▶ [BRIEF]
Reproduce word for word, from the entries below, the line with "rw [run_succ hstep, ih", the line with "exact exec_instr_silent (s", and every line between them, and nothing more.

Collected data entries:
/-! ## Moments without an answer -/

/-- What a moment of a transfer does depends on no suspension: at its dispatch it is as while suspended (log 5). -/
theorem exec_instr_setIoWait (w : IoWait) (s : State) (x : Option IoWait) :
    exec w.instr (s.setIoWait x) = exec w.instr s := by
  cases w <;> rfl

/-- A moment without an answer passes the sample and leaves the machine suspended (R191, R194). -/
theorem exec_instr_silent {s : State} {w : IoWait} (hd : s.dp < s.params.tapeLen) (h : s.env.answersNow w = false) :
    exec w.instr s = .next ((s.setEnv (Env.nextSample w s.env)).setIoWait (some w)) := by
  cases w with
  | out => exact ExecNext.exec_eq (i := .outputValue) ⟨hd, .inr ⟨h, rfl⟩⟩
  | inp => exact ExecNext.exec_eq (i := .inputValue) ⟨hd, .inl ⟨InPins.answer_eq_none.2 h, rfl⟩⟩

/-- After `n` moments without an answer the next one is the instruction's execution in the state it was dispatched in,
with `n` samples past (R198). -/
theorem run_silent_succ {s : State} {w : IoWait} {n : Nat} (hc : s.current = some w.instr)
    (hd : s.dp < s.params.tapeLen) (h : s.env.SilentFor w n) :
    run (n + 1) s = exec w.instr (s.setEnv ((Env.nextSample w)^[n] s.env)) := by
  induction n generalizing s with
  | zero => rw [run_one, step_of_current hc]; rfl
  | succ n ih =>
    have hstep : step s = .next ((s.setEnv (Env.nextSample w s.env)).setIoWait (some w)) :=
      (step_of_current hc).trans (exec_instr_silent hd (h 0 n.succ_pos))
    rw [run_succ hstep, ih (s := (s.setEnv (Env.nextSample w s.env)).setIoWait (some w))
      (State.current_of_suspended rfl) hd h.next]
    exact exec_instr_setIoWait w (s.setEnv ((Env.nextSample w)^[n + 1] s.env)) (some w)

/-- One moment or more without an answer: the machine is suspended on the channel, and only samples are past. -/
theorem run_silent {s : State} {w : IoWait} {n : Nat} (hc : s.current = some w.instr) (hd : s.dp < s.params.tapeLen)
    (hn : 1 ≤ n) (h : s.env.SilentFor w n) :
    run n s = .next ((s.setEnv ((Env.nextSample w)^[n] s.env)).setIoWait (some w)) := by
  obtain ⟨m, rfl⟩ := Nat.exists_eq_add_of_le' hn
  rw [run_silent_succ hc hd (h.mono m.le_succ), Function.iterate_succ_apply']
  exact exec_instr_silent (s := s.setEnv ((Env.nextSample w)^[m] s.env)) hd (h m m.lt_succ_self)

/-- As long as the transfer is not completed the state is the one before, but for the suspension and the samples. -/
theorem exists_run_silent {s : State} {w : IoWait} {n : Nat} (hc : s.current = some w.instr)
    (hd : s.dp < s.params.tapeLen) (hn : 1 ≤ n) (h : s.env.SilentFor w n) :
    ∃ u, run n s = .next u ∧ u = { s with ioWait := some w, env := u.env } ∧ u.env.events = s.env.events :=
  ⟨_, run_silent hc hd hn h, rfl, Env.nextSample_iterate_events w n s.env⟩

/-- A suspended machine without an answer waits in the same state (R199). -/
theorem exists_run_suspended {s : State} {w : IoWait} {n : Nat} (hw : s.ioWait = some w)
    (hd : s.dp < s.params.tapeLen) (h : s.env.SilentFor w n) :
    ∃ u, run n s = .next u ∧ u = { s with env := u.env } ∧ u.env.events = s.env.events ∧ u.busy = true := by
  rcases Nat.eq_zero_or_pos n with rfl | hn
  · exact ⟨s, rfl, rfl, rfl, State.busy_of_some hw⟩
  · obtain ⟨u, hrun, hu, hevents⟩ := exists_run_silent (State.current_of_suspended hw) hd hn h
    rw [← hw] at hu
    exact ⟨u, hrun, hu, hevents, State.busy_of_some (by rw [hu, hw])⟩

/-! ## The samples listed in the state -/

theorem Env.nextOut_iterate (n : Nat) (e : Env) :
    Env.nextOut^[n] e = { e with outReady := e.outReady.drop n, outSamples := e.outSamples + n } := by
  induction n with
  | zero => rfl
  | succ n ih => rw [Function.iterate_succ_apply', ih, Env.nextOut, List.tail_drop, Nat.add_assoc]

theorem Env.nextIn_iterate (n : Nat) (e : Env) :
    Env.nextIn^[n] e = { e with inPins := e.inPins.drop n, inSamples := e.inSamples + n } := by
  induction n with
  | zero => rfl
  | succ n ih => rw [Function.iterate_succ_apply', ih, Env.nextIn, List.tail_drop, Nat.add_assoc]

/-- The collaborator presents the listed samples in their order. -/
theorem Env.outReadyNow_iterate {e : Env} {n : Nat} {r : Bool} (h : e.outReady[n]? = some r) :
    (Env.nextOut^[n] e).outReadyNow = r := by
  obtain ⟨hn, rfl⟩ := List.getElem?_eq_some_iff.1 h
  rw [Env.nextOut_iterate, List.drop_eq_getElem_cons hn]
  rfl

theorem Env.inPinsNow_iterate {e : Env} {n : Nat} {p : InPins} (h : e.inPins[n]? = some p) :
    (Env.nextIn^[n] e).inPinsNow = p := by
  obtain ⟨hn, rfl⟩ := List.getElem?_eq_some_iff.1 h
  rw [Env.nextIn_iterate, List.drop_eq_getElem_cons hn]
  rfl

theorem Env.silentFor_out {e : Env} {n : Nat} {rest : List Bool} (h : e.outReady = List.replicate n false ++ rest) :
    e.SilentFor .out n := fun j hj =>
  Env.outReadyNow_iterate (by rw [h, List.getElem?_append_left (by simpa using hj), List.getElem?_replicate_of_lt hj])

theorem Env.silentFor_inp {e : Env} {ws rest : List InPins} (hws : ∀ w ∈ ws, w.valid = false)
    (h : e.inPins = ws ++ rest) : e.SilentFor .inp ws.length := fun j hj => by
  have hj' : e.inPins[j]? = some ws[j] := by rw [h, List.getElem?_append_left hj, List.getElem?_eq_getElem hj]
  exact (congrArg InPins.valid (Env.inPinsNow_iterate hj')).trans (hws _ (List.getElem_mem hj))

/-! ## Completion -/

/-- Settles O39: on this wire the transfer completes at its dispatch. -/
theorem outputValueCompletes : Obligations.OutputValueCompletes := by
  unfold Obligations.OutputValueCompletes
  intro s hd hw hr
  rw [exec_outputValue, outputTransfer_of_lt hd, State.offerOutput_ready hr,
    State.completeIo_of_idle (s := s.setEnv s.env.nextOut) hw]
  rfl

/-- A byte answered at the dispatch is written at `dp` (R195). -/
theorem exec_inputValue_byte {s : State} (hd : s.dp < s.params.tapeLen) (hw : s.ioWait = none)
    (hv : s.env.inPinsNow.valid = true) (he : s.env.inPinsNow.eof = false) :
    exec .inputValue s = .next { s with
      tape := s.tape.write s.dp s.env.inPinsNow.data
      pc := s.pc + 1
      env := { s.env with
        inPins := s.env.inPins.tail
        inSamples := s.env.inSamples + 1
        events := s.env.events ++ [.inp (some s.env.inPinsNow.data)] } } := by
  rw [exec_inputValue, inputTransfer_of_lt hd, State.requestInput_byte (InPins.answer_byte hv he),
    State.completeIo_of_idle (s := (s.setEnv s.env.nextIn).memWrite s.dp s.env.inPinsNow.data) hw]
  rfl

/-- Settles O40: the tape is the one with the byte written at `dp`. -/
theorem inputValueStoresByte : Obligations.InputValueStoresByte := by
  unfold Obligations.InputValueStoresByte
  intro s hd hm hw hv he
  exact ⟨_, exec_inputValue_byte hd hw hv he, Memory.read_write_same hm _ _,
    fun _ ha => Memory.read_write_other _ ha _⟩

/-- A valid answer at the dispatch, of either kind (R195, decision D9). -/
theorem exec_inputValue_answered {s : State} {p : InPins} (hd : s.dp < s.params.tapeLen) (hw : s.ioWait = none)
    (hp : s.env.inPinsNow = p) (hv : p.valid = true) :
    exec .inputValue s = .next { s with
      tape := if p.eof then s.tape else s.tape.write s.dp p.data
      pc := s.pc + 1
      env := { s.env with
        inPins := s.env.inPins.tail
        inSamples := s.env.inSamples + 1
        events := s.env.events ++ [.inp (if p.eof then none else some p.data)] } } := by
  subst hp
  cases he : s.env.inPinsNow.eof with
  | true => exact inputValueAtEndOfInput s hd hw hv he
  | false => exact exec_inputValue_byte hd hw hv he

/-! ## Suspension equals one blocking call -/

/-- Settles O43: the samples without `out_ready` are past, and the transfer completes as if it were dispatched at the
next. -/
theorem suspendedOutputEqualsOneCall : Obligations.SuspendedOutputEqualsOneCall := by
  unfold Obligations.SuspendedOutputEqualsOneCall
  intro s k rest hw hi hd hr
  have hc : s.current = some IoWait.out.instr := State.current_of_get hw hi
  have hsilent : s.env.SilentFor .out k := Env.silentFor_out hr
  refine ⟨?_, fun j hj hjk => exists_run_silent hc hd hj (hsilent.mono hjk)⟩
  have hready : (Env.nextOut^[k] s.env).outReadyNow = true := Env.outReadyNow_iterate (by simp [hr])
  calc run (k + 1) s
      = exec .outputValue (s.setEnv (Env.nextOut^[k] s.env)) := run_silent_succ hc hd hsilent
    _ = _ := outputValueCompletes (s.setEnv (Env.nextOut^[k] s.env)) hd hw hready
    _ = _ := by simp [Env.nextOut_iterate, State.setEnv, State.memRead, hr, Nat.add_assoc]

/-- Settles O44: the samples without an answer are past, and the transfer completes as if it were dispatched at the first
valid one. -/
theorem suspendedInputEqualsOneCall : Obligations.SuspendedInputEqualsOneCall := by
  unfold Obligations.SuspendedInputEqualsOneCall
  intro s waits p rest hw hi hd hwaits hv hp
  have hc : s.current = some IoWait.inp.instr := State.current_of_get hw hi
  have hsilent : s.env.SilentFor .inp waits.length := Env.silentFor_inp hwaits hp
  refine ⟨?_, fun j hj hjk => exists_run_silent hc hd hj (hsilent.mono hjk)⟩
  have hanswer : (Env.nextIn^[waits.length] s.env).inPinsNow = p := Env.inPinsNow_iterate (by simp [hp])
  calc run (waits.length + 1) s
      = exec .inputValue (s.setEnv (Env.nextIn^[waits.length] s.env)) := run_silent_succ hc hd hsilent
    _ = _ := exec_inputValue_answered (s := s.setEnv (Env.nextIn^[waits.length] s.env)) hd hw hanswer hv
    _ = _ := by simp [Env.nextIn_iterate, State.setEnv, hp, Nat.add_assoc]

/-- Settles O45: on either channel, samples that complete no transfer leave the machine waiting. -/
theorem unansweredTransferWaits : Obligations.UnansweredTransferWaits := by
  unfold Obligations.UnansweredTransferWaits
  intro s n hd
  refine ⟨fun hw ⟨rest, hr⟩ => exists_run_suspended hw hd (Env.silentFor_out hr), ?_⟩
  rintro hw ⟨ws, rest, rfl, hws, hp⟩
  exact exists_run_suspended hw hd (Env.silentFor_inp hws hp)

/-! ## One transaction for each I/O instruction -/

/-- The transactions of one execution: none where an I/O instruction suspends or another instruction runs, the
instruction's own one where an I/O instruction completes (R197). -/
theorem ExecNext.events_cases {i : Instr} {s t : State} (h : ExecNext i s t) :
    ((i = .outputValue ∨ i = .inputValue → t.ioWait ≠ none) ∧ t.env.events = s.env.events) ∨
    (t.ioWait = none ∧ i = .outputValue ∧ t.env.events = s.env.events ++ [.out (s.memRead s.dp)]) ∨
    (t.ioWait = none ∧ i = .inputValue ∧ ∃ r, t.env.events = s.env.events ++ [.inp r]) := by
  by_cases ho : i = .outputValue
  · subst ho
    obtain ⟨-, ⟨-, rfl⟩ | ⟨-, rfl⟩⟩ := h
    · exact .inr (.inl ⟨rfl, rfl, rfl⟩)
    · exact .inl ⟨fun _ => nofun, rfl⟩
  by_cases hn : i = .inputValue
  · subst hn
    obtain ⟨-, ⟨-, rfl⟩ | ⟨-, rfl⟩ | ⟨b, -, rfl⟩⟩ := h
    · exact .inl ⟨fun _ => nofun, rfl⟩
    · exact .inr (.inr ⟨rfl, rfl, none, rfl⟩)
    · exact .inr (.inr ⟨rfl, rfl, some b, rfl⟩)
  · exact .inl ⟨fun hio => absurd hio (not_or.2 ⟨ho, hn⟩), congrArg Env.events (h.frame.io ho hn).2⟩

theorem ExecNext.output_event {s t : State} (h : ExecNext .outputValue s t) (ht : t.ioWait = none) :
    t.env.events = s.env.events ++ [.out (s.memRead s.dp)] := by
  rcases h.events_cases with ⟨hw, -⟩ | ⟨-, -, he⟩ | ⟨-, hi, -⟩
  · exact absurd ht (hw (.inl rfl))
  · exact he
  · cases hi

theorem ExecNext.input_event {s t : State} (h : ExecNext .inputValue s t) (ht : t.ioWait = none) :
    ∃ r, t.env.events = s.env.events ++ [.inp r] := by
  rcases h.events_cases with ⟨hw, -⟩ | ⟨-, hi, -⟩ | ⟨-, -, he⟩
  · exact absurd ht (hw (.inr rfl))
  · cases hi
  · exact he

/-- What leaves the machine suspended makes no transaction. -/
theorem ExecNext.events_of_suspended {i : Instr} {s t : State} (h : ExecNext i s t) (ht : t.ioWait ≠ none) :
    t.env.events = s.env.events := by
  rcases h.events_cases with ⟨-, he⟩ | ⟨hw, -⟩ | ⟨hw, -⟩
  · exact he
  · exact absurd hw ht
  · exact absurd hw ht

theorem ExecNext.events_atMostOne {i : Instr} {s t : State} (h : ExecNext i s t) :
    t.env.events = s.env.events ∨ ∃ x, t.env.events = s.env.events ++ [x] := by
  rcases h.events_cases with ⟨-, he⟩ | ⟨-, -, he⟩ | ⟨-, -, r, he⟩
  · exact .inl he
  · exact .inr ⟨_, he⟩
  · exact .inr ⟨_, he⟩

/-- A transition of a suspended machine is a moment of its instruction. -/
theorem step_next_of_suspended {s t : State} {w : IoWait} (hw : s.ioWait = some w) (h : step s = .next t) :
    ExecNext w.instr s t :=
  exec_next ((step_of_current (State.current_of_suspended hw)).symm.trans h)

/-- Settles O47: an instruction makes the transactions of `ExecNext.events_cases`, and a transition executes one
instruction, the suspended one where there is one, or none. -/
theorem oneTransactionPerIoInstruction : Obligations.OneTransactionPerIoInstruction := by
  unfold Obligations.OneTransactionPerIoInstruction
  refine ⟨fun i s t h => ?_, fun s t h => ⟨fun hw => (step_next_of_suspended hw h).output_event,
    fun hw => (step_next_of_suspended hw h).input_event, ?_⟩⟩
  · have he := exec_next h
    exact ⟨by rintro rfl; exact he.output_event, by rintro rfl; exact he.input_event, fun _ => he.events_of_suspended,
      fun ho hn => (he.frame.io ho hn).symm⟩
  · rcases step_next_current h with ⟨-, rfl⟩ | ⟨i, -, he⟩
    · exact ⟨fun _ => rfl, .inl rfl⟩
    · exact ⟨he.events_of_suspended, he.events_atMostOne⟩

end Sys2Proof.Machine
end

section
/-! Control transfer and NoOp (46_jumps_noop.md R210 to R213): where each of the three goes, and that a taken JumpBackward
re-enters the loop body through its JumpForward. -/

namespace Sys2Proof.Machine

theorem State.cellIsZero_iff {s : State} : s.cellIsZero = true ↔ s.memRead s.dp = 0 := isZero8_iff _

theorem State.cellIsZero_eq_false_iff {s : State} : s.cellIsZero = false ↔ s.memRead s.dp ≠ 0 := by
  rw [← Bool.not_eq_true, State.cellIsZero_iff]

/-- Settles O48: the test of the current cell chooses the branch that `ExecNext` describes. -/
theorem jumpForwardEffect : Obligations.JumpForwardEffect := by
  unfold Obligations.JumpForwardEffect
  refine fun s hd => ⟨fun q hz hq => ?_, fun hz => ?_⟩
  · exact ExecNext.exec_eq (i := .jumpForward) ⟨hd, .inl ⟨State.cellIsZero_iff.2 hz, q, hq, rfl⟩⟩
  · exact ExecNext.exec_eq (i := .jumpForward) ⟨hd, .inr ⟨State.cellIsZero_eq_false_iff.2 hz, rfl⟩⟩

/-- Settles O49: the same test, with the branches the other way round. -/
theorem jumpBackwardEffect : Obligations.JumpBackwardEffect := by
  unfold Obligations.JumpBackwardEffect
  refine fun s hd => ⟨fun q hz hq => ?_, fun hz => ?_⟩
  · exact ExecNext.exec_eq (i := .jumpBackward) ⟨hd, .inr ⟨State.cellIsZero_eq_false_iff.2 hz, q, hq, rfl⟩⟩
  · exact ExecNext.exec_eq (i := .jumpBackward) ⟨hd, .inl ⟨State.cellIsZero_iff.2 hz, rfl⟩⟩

▶ [RESPONSE]
    rw [run_succ hstep, ih (s := (s.setEnv (Env.nextSample w s.env)).setIoWait (some w))
      (State.current_of_suspended rfl) hd h.next]
    exact exec_instr_setIoWait w (s.setEnv ((Env.nextSample w)^[n + 1] s.env)) (some w)

/-- One moment or more without an answer: the machine is suspended on the channel, and only samples are past. -/
theorem run_silent {s : State} {w : IoWait} {n : Nat} (hc : s.current = some w.instr) (hd : s.dp < s.params.tapeLen)
    (hn : 1 ≤ n) (h : s.env.SilentFor w n) :
    run n s = .next ((s.setEnv ((Env.nextSample w)^[n] s.env)).setIoWait (some w)) := by
  obtain ⟨m, rfl⟩ := Nat.exists_eq_add_of_le' hn
  rw [run_silent_succ hc hd (h.mono m.le_succ), Function.iterate_succ_apply']
  exact exec_instr_silent (s := s.setEnv ((Env.nextSample w)^[m] s.env)) hd (h m m.lt_succ_self)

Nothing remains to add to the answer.